Task requirements ::
Copy out each line of the data that contains "reply".

Data shown ::
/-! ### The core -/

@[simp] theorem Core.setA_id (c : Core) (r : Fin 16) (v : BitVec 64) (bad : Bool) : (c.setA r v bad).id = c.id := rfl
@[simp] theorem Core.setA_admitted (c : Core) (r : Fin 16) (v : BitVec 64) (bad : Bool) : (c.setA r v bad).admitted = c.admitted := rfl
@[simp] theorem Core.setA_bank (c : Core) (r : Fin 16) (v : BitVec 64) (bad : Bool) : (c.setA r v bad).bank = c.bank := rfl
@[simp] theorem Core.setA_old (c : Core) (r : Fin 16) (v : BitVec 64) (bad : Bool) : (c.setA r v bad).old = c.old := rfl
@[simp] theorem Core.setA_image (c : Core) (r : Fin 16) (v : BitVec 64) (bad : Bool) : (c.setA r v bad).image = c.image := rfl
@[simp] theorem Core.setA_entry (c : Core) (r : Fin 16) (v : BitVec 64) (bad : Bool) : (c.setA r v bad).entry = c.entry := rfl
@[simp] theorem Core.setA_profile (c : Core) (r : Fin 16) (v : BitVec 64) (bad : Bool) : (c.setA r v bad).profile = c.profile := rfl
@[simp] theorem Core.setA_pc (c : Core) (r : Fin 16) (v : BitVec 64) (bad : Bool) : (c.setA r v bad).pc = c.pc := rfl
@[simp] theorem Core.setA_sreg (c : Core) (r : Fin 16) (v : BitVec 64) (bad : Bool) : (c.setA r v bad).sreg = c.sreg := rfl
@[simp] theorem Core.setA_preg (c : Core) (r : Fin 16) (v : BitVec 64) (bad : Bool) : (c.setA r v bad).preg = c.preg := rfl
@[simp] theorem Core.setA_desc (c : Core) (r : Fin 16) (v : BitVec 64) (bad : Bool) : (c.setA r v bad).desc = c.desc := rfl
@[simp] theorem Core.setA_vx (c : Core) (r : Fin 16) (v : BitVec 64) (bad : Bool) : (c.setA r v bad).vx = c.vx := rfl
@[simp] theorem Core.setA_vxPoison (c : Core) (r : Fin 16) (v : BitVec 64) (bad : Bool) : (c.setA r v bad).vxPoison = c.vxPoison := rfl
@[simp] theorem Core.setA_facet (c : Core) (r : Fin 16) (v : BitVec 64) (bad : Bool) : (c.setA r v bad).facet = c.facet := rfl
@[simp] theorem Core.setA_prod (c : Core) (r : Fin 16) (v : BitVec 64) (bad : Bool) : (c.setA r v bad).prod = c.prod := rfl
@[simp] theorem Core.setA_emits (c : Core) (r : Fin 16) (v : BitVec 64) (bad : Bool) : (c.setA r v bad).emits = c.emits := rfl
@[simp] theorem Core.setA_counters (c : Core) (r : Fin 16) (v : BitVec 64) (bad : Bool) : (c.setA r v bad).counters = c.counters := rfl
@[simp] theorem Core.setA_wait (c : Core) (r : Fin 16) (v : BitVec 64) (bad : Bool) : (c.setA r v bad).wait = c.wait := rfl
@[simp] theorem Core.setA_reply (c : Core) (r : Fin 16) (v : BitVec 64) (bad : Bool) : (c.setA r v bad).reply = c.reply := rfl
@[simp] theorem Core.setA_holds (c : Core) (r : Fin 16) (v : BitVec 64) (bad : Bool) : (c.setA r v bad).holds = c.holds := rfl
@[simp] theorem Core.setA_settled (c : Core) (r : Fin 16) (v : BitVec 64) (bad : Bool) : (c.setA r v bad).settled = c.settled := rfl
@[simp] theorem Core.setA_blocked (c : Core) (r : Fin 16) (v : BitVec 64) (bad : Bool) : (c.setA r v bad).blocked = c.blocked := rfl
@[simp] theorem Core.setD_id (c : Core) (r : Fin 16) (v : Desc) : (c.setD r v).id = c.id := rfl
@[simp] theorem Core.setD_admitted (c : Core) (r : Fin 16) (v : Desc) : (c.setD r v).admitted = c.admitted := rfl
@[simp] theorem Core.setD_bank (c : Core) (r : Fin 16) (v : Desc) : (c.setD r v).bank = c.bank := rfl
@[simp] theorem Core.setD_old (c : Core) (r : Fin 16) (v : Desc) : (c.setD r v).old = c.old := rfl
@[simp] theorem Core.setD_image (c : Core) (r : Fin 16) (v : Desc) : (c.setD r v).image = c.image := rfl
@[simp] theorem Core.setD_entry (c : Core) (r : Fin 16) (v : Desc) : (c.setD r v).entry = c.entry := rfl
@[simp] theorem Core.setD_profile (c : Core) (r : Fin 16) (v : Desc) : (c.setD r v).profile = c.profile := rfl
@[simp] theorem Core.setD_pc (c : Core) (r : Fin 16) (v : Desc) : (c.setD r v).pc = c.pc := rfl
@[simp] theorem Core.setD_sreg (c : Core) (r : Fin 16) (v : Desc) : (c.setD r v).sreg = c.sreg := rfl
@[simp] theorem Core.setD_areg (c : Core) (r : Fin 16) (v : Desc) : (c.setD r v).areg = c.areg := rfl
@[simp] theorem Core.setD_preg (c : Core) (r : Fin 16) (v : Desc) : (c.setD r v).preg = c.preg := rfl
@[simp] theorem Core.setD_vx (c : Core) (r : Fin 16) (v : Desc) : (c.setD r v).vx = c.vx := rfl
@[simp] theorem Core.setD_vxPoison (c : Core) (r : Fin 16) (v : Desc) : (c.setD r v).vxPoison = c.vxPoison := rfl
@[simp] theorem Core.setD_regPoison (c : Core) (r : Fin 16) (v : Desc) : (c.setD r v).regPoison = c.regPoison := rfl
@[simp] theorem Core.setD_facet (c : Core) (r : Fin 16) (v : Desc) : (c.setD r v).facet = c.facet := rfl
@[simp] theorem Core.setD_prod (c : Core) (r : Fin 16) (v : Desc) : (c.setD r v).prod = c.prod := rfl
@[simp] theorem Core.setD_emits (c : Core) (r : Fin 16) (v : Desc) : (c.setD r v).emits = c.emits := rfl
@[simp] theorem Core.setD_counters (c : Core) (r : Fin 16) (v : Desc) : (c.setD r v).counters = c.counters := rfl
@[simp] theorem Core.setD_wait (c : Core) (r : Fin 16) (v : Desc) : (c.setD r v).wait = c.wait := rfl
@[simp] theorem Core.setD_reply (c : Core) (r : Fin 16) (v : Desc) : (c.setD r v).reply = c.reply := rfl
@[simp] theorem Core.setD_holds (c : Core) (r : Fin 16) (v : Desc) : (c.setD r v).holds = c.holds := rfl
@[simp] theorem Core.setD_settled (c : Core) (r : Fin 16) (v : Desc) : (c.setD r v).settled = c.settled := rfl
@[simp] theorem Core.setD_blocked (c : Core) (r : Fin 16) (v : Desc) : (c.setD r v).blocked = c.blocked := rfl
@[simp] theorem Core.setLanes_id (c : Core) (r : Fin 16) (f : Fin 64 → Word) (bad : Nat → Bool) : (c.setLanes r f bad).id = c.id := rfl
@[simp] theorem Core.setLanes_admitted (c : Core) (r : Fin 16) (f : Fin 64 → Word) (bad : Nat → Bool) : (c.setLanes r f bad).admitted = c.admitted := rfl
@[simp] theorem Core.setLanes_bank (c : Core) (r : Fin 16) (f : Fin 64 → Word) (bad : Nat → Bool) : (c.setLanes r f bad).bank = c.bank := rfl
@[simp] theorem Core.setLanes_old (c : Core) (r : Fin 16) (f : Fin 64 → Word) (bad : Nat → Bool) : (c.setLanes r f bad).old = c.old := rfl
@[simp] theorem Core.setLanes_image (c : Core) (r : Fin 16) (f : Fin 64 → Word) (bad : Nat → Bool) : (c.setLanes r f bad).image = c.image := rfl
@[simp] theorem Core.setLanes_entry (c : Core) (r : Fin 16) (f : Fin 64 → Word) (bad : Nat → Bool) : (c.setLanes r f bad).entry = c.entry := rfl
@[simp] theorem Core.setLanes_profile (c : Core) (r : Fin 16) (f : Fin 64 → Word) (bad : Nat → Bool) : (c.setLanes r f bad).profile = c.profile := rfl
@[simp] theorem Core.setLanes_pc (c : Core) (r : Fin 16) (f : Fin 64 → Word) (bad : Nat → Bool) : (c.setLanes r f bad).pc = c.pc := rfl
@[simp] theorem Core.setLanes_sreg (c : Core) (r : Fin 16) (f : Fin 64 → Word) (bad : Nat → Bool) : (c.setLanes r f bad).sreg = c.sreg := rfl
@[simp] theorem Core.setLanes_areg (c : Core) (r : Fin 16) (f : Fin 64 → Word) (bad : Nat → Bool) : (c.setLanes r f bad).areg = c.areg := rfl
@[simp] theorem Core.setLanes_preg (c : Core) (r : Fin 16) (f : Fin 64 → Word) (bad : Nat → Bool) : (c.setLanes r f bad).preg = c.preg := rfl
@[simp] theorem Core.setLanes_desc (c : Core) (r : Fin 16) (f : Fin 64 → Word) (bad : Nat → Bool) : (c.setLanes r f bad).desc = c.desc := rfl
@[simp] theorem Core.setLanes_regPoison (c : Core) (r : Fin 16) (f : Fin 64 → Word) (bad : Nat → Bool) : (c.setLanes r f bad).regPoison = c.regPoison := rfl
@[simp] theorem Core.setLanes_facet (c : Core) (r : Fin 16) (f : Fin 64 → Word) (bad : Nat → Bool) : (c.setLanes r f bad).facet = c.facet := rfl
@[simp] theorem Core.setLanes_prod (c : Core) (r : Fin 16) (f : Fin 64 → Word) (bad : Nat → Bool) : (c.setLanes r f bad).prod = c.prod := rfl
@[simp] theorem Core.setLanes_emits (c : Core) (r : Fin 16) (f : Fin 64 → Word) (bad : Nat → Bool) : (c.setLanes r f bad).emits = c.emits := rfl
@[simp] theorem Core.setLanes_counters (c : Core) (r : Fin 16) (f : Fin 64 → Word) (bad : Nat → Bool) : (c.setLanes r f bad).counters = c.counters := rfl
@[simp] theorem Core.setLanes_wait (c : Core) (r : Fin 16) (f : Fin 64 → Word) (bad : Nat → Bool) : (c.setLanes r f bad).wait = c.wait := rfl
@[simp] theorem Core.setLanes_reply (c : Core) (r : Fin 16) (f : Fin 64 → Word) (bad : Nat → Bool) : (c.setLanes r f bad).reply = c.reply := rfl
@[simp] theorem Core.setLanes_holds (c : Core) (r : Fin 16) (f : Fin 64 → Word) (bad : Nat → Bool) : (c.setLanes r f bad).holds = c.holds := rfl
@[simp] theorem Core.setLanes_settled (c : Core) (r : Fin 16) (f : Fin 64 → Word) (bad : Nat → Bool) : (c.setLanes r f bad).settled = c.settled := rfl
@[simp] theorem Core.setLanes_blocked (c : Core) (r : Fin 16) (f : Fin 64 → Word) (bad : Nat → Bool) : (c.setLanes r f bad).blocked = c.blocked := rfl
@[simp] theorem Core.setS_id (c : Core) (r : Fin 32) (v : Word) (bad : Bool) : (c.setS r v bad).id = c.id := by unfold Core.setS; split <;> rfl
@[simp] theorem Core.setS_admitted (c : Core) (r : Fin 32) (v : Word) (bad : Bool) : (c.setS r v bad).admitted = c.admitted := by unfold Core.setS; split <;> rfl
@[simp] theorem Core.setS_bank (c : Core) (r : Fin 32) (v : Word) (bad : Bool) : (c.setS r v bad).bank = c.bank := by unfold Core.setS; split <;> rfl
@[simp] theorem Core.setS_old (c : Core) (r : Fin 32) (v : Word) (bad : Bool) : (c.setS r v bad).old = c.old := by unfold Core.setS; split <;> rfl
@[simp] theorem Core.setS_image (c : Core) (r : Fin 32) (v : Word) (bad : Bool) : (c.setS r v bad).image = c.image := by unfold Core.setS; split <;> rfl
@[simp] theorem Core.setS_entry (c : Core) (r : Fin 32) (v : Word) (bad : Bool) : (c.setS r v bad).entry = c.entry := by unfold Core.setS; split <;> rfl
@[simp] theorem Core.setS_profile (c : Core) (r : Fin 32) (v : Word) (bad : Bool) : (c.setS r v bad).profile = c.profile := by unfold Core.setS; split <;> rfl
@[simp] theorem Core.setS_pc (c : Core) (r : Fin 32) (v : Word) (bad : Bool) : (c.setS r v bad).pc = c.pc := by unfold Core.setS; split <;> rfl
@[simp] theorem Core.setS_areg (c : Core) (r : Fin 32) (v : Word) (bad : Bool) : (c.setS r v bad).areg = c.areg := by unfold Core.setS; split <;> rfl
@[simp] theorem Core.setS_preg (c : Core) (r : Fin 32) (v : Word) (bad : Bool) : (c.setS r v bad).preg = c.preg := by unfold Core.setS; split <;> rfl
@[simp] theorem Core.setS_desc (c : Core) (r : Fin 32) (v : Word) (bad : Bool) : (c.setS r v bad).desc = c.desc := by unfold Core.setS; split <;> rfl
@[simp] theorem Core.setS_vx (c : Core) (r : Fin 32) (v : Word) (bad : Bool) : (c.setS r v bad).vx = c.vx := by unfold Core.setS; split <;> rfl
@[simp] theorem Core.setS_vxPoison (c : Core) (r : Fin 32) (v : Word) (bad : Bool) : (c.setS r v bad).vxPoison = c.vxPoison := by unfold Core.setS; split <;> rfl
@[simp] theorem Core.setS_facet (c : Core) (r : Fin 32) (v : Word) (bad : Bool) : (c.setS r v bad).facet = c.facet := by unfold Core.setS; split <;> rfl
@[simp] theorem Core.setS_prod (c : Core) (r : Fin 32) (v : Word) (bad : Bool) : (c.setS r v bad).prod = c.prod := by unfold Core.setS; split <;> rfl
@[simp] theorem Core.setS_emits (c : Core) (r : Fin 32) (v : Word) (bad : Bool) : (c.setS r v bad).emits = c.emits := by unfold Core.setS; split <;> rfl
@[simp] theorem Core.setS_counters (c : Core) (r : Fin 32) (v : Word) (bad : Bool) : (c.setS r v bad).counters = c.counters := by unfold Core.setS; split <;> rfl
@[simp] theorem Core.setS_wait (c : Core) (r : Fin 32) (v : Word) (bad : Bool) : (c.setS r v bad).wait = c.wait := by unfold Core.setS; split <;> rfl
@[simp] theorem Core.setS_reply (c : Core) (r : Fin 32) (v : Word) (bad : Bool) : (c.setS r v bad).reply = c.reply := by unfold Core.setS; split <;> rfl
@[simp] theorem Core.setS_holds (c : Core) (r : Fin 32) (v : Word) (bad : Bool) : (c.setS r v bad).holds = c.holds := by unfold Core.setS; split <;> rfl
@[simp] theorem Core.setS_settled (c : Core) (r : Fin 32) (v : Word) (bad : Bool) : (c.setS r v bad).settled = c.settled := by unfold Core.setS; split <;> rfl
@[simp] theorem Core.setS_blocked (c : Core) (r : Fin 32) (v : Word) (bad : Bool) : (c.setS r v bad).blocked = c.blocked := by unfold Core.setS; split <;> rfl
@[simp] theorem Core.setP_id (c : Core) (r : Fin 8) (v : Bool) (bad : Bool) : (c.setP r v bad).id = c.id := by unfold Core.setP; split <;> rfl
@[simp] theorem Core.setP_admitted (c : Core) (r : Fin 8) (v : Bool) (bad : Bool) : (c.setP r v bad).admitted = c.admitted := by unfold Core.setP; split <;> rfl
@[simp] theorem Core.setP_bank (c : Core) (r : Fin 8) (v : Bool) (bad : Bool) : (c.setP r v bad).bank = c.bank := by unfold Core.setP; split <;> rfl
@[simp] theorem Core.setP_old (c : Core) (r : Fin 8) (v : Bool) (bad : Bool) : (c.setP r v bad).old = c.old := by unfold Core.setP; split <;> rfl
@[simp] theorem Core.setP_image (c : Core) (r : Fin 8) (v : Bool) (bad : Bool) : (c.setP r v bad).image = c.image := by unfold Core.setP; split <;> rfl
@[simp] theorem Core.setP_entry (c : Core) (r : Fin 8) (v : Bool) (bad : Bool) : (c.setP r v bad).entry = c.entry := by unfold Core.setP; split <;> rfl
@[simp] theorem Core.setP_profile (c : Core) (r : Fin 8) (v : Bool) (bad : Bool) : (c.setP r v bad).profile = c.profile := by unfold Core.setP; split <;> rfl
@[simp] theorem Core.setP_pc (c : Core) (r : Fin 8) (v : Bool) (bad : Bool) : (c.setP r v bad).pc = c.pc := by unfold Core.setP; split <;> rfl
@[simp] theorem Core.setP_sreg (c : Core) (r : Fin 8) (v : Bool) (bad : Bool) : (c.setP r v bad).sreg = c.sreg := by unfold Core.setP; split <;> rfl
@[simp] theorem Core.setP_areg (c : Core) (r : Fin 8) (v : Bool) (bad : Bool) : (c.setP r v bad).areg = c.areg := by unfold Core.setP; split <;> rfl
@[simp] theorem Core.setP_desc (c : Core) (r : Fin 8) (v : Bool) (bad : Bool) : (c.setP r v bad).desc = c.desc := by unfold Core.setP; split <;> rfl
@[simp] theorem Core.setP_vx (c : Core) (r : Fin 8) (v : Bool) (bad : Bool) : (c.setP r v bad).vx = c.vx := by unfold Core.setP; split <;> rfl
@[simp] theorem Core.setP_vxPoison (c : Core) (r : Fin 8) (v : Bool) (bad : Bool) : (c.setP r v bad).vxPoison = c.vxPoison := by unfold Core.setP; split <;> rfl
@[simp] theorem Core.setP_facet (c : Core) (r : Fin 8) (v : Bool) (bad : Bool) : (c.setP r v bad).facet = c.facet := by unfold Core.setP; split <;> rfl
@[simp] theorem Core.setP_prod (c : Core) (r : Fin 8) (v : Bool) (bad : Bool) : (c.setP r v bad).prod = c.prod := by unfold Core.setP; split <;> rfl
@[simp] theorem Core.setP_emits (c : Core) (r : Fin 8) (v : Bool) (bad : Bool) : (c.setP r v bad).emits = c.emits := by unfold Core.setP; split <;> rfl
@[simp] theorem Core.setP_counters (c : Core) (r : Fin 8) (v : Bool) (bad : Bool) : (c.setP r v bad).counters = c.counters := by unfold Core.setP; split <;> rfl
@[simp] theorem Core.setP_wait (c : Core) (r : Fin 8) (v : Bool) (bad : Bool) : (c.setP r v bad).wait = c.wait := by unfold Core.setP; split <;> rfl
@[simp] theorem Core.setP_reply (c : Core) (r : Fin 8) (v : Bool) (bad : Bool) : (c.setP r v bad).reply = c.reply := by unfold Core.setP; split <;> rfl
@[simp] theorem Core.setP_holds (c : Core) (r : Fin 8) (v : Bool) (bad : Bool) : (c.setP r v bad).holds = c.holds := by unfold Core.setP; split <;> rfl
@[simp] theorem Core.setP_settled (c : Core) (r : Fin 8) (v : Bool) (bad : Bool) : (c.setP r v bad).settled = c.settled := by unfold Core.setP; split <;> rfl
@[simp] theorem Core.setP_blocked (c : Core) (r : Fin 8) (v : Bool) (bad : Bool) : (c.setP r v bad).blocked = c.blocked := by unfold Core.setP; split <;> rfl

Exercise output ::
@[simp] theorem Core.setA_reply (c : Core) (r : Fin 16) (v : BitVec 64) (bad : Bool) : (c.setA r v bad).reply = c.reply := rfl
@[simp] theorem Core.setD_reply (c : Core) (r : Fin 16) (v : Desc) : (c.setD r v).reply = c.reply := rfl
@[simp] theorem Core.setLanes_reply (c : Core) (r : Fin 16) (f : Fin 64 → Word) (bad : Nat → Bool) : (c.setLanes r f bad).reply = c.reply := rfl
@[simp] theorem Core.setS_reply (c : Core) (r : Fin 32) (v : Word) (bad : Bool) : (c.setS r v bad).reply = c.reply := by unfold Core.setS; split <;> rfl
@[simp] theorem Core.setP_reply (c : Core) (r : Fin 8) (v : Bool) (bad : Bool) : (c.setP r v bad).reply = c.reply := by unfold Core.setP; split <;> rfl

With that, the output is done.